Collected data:
----------
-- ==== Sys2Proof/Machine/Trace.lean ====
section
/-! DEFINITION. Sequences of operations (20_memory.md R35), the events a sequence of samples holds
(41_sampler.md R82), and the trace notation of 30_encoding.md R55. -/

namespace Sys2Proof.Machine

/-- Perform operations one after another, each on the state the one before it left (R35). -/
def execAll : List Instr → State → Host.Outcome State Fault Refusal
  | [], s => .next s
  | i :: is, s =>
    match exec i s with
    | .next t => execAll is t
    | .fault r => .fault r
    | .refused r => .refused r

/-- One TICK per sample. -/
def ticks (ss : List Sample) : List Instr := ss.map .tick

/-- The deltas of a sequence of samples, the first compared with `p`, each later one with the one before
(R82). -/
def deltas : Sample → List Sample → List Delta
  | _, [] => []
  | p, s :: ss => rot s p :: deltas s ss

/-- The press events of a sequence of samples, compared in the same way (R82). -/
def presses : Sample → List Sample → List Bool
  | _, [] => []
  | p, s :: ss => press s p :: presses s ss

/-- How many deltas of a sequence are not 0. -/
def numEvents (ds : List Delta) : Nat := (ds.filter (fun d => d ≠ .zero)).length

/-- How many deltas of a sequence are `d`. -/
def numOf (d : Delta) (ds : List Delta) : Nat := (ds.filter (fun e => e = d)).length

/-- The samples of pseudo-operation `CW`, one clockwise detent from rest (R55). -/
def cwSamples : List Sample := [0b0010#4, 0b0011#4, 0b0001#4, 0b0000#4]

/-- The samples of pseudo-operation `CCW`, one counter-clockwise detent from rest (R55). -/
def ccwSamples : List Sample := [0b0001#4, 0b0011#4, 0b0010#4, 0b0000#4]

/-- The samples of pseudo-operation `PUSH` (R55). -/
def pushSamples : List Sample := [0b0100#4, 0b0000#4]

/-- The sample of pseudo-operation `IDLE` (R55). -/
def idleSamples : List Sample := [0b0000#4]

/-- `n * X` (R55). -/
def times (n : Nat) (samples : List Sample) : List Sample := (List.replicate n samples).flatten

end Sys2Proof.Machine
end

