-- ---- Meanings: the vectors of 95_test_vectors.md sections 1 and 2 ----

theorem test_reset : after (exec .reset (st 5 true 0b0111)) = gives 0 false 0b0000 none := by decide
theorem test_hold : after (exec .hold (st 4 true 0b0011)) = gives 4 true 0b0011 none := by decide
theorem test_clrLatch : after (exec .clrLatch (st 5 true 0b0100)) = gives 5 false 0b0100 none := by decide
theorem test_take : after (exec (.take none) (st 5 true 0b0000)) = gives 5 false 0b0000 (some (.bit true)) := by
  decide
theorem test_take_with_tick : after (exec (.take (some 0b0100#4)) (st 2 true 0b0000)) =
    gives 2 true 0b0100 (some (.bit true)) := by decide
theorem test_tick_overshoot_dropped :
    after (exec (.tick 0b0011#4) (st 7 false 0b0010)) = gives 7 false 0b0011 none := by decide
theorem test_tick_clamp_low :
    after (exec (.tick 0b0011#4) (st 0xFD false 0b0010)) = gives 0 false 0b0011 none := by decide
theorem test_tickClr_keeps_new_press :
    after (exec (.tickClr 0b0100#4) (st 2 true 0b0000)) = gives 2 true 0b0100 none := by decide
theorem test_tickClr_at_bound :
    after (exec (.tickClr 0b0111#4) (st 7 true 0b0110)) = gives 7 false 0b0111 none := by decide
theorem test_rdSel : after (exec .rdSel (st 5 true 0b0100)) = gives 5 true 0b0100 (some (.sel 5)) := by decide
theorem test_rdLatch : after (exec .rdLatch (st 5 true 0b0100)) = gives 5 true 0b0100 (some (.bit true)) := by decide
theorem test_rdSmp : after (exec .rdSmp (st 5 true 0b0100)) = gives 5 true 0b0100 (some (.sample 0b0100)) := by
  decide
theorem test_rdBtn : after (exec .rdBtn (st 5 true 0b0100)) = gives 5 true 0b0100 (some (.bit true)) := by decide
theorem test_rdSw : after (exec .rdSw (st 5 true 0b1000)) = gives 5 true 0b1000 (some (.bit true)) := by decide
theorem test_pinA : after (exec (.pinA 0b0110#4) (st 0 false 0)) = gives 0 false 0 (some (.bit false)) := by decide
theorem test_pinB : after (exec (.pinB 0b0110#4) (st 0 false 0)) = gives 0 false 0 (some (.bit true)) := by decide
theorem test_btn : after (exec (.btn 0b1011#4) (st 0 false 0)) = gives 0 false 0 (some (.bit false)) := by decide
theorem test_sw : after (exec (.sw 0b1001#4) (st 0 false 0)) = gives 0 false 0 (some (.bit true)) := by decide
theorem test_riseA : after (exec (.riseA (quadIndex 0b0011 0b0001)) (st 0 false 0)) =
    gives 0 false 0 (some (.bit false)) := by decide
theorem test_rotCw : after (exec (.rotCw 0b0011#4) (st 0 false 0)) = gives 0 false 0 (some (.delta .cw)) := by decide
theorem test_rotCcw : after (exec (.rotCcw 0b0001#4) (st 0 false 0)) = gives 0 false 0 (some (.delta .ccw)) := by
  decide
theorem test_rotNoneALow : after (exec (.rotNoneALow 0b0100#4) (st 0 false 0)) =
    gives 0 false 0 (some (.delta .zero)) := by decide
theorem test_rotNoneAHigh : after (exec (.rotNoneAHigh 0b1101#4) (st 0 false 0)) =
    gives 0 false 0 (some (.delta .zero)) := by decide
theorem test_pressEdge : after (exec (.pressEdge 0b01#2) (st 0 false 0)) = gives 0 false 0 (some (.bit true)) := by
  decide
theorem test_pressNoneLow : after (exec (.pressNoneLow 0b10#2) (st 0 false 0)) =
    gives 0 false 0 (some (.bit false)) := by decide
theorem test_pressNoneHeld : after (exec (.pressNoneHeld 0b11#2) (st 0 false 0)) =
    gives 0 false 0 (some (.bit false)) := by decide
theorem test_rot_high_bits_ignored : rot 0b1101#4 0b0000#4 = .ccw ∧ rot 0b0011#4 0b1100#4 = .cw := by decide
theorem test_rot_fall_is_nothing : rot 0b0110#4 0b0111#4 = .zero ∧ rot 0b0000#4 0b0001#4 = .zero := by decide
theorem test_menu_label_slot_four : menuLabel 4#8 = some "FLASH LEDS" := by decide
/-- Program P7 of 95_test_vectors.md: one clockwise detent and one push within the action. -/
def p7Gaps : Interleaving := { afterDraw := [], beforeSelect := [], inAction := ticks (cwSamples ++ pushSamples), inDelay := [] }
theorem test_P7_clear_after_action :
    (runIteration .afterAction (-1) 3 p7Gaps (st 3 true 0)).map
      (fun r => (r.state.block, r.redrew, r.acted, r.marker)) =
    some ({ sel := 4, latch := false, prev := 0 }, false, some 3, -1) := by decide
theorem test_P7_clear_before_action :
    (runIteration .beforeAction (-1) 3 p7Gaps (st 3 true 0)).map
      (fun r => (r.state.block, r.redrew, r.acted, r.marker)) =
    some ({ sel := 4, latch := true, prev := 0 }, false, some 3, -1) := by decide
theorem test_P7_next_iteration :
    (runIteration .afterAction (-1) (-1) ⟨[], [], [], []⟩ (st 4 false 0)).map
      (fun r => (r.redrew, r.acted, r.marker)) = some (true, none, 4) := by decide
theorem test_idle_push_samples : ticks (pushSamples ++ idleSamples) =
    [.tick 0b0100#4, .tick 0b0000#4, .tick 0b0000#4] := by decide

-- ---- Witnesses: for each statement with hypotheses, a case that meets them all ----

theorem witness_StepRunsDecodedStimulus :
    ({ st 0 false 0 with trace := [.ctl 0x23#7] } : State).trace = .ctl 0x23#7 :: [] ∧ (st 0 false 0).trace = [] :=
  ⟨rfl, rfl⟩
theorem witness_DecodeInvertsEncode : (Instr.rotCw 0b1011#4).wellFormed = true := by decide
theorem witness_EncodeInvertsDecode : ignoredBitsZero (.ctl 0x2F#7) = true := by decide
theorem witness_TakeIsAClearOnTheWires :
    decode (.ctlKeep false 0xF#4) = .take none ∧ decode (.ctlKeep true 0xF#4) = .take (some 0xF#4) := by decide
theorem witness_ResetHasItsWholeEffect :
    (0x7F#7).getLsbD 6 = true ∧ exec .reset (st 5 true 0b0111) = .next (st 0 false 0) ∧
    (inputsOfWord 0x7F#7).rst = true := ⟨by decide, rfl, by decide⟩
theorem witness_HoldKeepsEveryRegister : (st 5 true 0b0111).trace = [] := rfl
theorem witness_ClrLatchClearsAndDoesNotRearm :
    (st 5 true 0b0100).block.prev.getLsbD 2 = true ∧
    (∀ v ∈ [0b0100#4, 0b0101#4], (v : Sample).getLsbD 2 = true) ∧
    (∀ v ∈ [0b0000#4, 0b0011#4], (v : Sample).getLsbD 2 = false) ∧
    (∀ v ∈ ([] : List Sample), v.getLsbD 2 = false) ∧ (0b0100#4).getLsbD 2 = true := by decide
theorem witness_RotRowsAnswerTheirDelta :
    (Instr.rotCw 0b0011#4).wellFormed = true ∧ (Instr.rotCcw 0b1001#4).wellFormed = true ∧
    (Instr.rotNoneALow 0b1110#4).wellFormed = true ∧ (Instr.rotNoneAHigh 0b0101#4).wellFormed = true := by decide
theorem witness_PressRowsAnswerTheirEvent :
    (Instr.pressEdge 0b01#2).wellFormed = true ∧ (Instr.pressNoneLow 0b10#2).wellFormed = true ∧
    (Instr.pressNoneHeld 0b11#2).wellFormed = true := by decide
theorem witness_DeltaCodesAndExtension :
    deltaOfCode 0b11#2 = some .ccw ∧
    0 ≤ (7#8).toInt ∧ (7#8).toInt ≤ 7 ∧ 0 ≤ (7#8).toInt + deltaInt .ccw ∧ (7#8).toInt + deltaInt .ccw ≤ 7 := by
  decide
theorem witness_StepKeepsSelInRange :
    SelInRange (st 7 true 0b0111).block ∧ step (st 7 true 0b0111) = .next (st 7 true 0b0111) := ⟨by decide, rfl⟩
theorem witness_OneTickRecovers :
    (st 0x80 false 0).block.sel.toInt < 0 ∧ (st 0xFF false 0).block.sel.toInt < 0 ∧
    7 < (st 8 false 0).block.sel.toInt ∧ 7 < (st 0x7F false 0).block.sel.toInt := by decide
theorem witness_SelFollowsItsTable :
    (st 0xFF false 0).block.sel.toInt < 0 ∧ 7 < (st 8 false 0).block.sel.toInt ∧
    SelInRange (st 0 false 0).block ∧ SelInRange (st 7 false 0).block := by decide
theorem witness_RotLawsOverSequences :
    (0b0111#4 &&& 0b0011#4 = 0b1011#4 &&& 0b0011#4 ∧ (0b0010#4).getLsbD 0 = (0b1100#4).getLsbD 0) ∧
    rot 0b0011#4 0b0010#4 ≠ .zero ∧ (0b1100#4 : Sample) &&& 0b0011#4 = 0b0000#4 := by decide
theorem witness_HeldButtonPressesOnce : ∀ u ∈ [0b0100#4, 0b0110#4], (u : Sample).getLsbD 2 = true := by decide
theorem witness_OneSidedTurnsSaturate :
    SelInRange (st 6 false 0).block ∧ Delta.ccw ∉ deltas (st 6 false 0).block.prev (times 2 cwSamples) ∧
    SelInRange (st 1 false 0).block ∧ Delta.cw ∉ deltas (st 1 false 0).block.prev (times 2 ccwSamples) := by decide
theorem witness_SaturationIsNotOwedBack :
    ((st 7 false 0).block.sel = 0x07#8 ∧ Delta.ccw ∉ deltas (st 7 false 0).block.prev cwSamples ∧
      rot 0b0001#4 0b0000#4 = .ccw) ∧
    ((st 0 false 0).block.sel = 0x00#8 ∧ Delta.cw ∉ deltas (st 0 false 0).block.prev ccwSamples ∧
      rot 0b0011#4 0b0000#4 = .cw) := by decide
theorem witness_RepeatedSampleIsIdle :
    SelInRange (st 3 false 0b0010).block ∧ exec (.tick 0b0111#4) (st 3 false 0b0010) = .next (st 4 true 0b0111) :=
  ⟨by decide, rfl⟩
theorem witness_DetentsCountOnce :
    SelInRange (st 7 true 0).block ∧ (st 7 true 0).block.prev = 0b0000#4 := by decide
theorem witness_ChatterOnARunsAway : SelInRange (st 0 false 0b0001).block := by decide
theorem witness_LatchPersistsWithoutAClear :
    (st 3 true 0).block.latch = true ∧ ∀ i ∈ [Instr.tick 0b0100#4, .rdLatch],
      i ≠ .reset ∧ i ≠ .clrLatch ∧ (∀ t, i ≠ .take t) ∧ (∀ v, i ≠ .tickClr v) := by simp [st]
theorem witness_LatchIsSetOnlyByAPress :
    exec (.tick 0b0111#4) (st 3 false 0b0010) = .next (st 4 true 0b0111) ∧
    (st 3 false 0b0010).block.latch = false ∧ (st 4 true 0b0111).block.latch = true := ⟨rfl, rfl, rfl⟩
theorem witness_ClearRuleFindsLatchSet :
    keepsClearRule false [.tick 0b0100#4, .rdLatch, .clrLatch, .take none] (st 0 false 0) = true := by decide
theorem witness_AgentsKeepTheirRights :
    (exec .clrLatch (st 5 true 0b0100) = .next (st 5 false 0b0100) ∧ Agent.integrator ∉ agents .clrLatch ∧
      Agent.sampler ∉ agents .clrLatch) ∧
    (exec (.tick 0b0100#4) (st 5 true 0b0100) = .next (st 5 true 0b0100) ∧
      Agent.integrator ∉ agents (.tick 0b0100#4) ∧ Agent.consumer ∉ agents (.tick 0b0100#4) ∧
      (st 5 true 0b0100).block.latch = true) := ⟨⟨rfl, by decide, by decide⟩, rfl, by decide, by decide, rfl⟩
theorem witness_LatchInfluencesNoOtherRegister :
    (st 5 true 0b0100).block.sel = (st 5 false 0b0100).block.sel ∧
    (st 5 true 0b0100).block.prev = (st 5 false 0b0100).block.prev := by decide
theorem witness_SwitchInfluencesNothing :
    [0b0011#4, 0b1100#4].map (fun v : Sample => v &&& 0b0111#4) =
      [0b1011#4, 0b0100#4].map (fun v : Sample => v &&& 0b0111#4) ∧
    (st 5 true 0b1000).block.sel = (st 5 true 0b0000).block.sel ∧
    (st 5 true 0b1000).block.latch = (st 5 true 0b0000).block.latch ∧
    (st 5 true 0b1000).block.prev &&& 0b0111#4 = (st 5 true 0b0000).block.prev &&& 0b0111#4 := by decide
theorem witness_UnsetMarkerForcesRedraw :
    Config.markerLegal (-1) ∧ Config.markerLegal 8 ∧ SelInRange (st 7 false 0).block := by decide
----------
*PROBLEM*: Copy out the lines above exactly, beginning at the one that contains "def times (n" and ending at the one that contains "theorem test_pinB : after".

*SOLUTION BELOW*:
def times (n : Nat) (samples : List Sample) : List Sample := (List.replicate n samples).flatten

end Sys2Proof.Machine
end

-- ---- Meanings: the vectors of 95_test_vectors.md sections 1 and 2 ----

theorem test_reset : after (exec .reset (st 5 true 0b0111)) = gives 0 false 0b0000 none := by decide
theorem test_hold : after (exec .hold (st 4 true 0b0011)) = gives 4 true 0b0011 none := by decide
theorem test_clrLatch : after (exec .clrLatch (st 5 true 0b0100)) = gives 5 false 0b0100 none := by decide
theorem test_take : after (exec (.take none) (st 5 true 0b0000)) = gives 5 false 0b0000 (some (.bit true)) := by
  decide
theorem test_take_with_tick : after (exec (.take (some 0b0100#4)) (st 2 true 0b0000)) =
    gives 2 true 0b0100 (some (.bit true)) := by decide
theorem test_tick_overshoot_dropped :
    after (exec (.tick 0b0011#4) (st 7 false 0b0010)) = gives 7 false 0b0011 none := by decide
theorem test_tick_clamp_low :
    after (exec (.tick 0b0011#4) (st 0xFD false 0b0010)) = gives 0 false 0b0011 none := by decide
theorem test_tickClr_keeps_new_press :
    after (exec (.tickClr 0b0100#4) (st 2 true 0b0000)) = gives 2 true 0b0100 none := by decide
theorem test_tickClr_at_bound :
    after (exec (.tickClr 0b0111#4) (st 7 true 0b0110)) = gives 7 false 0b0111 none := by decide
theorem test_rdSel : after (exec .rdSel (st 5 true 0b0100)) = gives 5 true 0b0100 (some (.sel 5)) := by decide
theorem test_rdLatch : after (exec .rdLatch (st 5 true 0b0100)) = gives 5 true 0b0100 (some (.bit true)) := by decide
theorem test_rdSmp : after (exec .rdSmp (st 5 true 0b0100)) = gives 5 true 0b0100 (some (.sample 0b0100)) := by
  decide
theorem test_rdBtn : after (exec .rdBtn (st 5 true 0b0100)) = gives 5 true 0b0100 (some (.bit true)) := by decide
theorem test_rdSw : after (exec .rdSw (st 5 true 0b1000)) = gives 5 true 0b1000 (some (.bit true)) := by decide
theorem test_pinA : after (exec (.pinA 0b0110#4) (st 0 false 0)) = gives 0 false 0 (some (.bit false)) := by decide
theorem test_pinB : after (exec (.pinB 0b0110#4) (st 0 false 0)) = gives 0 false 0 (some (.bit true)) := by decide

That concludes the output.